# DLP Lamp Dim as it ages?



## mpac1

Searched the threads before I posted this with no luck.

Does the lamp dim with age? My Samsung DLP looks great but lamp is probably close to end of life (4 yrs). Going to order replacement but was curious if these do fade with age. I know I sure have (faded with age, that is).

Many thanks.

Andy


----------



## glaufman

I think so. Color also shifts.


----------



## mechman

As Greg said, they do fade. And the colors do shift. I just finished giving my pj a 500 hour tune up today.


----------



## lcaillo

The typical life cycle is an early small drop and color shift in the first few hundred hours followed by a long period of very stable but very gradually dropping output. In the last hours of use it is not uncommon to see a large drop in brightness then failure. Some lamps just seem to keep going forever, getting dimmer with age.


----------



## akan101

Changing lamps also helps but it depends upon the hr used.


----------



## irfan

typically... my sammy DLP from 06 dimmed significantly. literally looked brand new 2 yrs later with a new lamp. of course compared to the kuro, brand new look like .


----------



## Jungle Jack

Hello,
The bulbs in Microdisplays definitely dim as they age. As has been pointed out, after the first 100-200 hours the bulbs settles in and should be stable for thousands of hours.

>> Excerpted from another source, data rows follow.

-- ==== Sys2Proof/Machine/Ports.lean ====
section
/-! DEFINITION. The output ports (10_state.md R22), the status code (30_encoding.md R52, R53) and the end
of a step: the outputs are shown and the step's inputs are used up. -/

namespace Sys2Proof.Machine

/-- The outputs of a step from pre-state `s`: the state outputs show `s`, the read port answers for
this step's `rd_addr` (R22, 20_memory.md R41), and the command gives its result and `src_pop`. -/
def outputs (s : State) (result : Option Status) (pop : Bool) : Outputs where
  result := result
  srcPop := pop
  size := s.size
  lenKnown := lenKnown s
  dlen := declaredLength s
  typeKnown := typeKnown s
  dtype := declaredType s
  oversized := isOversized s
  rdValid := decide (s.input.rdAddr.toNat < s.size)
  rdData := memRead1 s s.input.rdAddr.toNat

/-- The end of a step from pre-state `s` whose command left the Packet Buffer as in `t`. -/
def finish (s : State) (result : Option Status) (pop : Bool) (t : State) : State :=
  { t with script := s.script.tail, out := some (outputs s result pop) }

/-- The hardware reset (70_reset_and_hazards.md R140): the buffer is emptied, the command is ignored,
no byte is consumed and no status is returned (60_exceptions.md R127). -/
-- DEDUCED, unsafe for the state outputs of this step: notes/assumptions/11.md.
def hardwareReset (s : State) : State := finish s none false (emptyBuffer s)

/-- The 2-bit code of a result (30_encoding.md R52). -/
def Status.code : Status → BitVec 2
  | .waiting => 0b00#2
  | .reading => 0b01#2
  | .valid => 0b10#2
  | .invalid => 0b11#2

/-- Levels on the eleven output ports, at their widths (R22). -/
structure Pins where
  statusValid : Bool
  status : BitVec 2
  srcPop : Bool
  size : BitVec 9
  lenKnown : Bool
  dlen : BitVec 16
  typeKnown : Bool
  dtype : BitVec 8
  oversized : Bool
  rdValid : Bool
  rdData : BitVec 8
deriving DecidableEq, Repr

/-- Which pin levels the outputs allow. `status` is `0b00` in a step with no result (R53). A data port
to which the spec gives no value may hold any level (93_implementation_defined.md U1, U2). -/
-- DEDUCED, safe: notes/assumptions/4.md.
abbrev Outputs.Drives (o : Outputs) (p : Pins) : Prop :=
  p.statusValid = o.result.isSome ∧
  p.status = (match o.result with | some r => r.code | none => 0b00#2) ∧
  p.srcPop = o.srcPop ∧
  p.size.toNat = o.size ∧
  p.lenKnown = o.lenKnown ∧
  (∀ v ∈ o.dlen, p.dlen = v) ∧
  p.typeKnown = o.typeKnown ∧
  (∀ v ∈ o.dtype, p.dtype = v) ∧
  p.oversized = o.oversized ∧
  p.rdValid = o.rdValid ∧
  (∀ v ∈ o.rdData, p.rdData = v)

end Sys2Proof.Machine
end

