/-- Settles O33: the result is `VALID` exactly when APPEND leaves a complete buffer, and the post-state has
that buffer. -/
theorem pollByteClassifiesThePostState : Obligations.PollByteClassifiesThePostState := by
  intro d s hover
  rw [exec_pollByte, admitByte_of_not_isOversized hover]
  refine ⟨_, rfl, fun hknown => ?_, fun hother => ?_⟩
  · have hcomplete : isComplete (append Config.hardware d s) = true := (isComplete_iff _).mpr hknown
    simp only [hcomplete, if_true]
    exact shows_finish ..
  · have hcomplete : isComplete (append Config.hardware d s) = false := by
      rw [Bool.eq_false_iff, Ne, isComplete_iff]
      rintro ⟨len, hlen, hsize⟩
      exact hother len hlen hsize
    simp only [hcomplete]
    exact shows_finish ..

end Sys2Proof.Machine
end

section
/-! PROOFS. The bytes of a run without a reset (41_byte_admission.md R99): `size` grows by at most one per
consumed byte, so the number of bytes consumed bounds what a result can be. -/

namespace Sys2Proof.Machine

open Sys2Proof.Safety

/-- The first step of a run without a reset, and the run that goes on from it. -/
theorem noReset_succ {n : Nat} {s : State} (hno : NoReset (n + 1) s) :
    ∃ (u : State) (o : Outputs), step s = .next u ∧ u.out = some o ∧ asksReset s.input = false ∧
      NoReset n u ∧ history (n + 1) s = ⟨s.input, o⟩ :: history n u := by
  obtain ⟨u, hstep⟩ := step_next s
  obtain ⟨-, r, pop, hout⟩ := step_frame hstep
  have hhistory := history_succ hstep hout n
  rw [NoReset, hhistory] at hno
  obtain ⟨hfirst, hrest⟩ := List.forall_mem_cons.mp hno
  exact ⟨u, _, hstep, hout, hfirst, hrest, hhistory⟩

/-- Every record of a run is that of one step. -/
theorem exists_step_of_mem_history {n : Nat} {s : State} {r : Record} (hr : r ∈ history n s) :
    ∃ u t, step u = .next t ∧ t.out = some r.output ∧ r.input = u.input := by
  induction n generalizing s with
  | zero => simp at hr
  | succ n ih =>
    obtain ⟨t, hstep⟩ := step_next s
    obtain ⟨-, _, _, hout⟩ := step_frame hstep
    rw [history_succ hstep hout] at hr
    rcases List.mem_cons.mp hr with rfl | hr
    · exact ⟨s, t, hstep, hout, rfl⟩
    · exact ih hr

theorem consumedBytes_cons (r : Record) (h : List Record) :
    consumedBytes (r :: h) =
      if r.output.srcPop then r.input.srcData :: consumedBytes h else consumedBytes h := by
  cases hpop : r.output.srcPop <;> simp [consumedBytes, hpop]

theorem byteResults_cons (r : Record) (h : List Record) :
    byteResults (r :: h) =
      if r.output.srcPop then r.output.result.toList ++ byteResults h else byteResults h := by
  cases hpop : r.output.srcPop <;> cases hres : r.output.result <;> simp [byteResults, hpop, hres]

theorem length_byteResults_le (h : List Record) :
    (byteResults h).length ≤ (consumedBytes h).length := by
  induction h with
  | nil => exact Nat.le_refl 0
  | cons r h ih =>
    rw [byteResults_cons, consumedBytes_cons]
    cases r.output.srcPop <;> cases r.output.result <;> simp <;> omega

theorem mem_byteResults {h : List Record} {r : Record} {x : Status} (hr : r ∈ h)
    (hpop : r.output.srcPop = true) (hx : r.output.result = some x) : x ∈ byteResults h :=
  List.mem_filterMap.mpr ⟨r, hr, by rw [if_pos hpop, hx]⟩

/-- A step without a reset counts at most the byte it consumes. -/
theorem step_size_le {s t : State} {o : Outputs} (hno : asksReset s.input = false)
    (hstep : step s = .next t) (hout : t.out = some o) :
    t.size ≤ s.size + if o.srcPop then 1 else 0 := by
  rcases step_cases s with ⟨hreset, _⟩ | ⟨_, _, e⟩ | ⟨_, _, e⟩ | ⟨_, _, _, e⟩
  · simp [hno] at hreset
  · rw [e] at hstep; cases hstep; exact Nat.le_add_right ..
  · rw [e] at hstep; cases hstep; cases hout
    have happend := (append_grows Config.hardware s.input.srcData s).2.1
    simp only [finish_size, outputs_srcPop, if_true, admitByte_state]
    split
    · exact Nat.le_add_right ..
    · exact happend
  · rw [e] at hstep; cases hstep; exact Nat.le_add_right ..

/-- Over a run without a reset, `size` grows by at most the number of bytes consumed. -/
theorem run_size_le {n : Nat} {s t : State} (hno : NoReset n s)
    (hrun : Host.Core.run Sys2Proof.core n s = .next t) :
    t.size ≤ s.size + (consumedBytes (history n s)).length := by
  induction n generalizing s with
  | zero => cases hrun; exact Nat.le_add_right ..
  | succ n ih =>
    obtain ⟨u, o, hstep, hout, hfirst, hrest, hhistory⟩ := noReset_succ hno
    rw [run_succ hstep] at hrun
    have hu := step_size_le hfirst hstep hout
    have ht := ih hrest hrun
    rw [hhistory, consumedBytes_cons]
    cases hpop : o.srcPop <;> simp [hpop] at hu ⊢ <;> omega

/-- A step that consumes no byte shows `WAITING` or nothing. -/
theorem step_result_of_not_srcPop {s t : State} {o : Outputs} {x : Status}
    (hstep : step s = .next t) (hout : t.out = some o) (hpop : o.srcPop = false)
    (hx : o.result = some x) : x = .waiting := by
  obtain ⟨hwaiting, -⟩ : x = .waiting ∧ SameBuffer s t := by
    simpa [hpop, hx] using step_result_cases hstep hout
  exact hwaiting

Using the power saving option if you have it helps. As does keeping power cycles to a minimum. Also, using a Calibration Disc to set Contrast and Brightness helps to get the longest life out of our bulb.

It is a mixed blessing about the replacement of bulbs. Unlike Panel Displays, when you replace a bulb, you get the opportunity to have the same brightness as when the set was brand new. Going from a bulb with 5-6 thousand hours to a brand new bulb is indeed an eye opener. Unfortunately, it does cost around 150-200 Dollars to replace most bulbs.
Cheers,
JJ


----------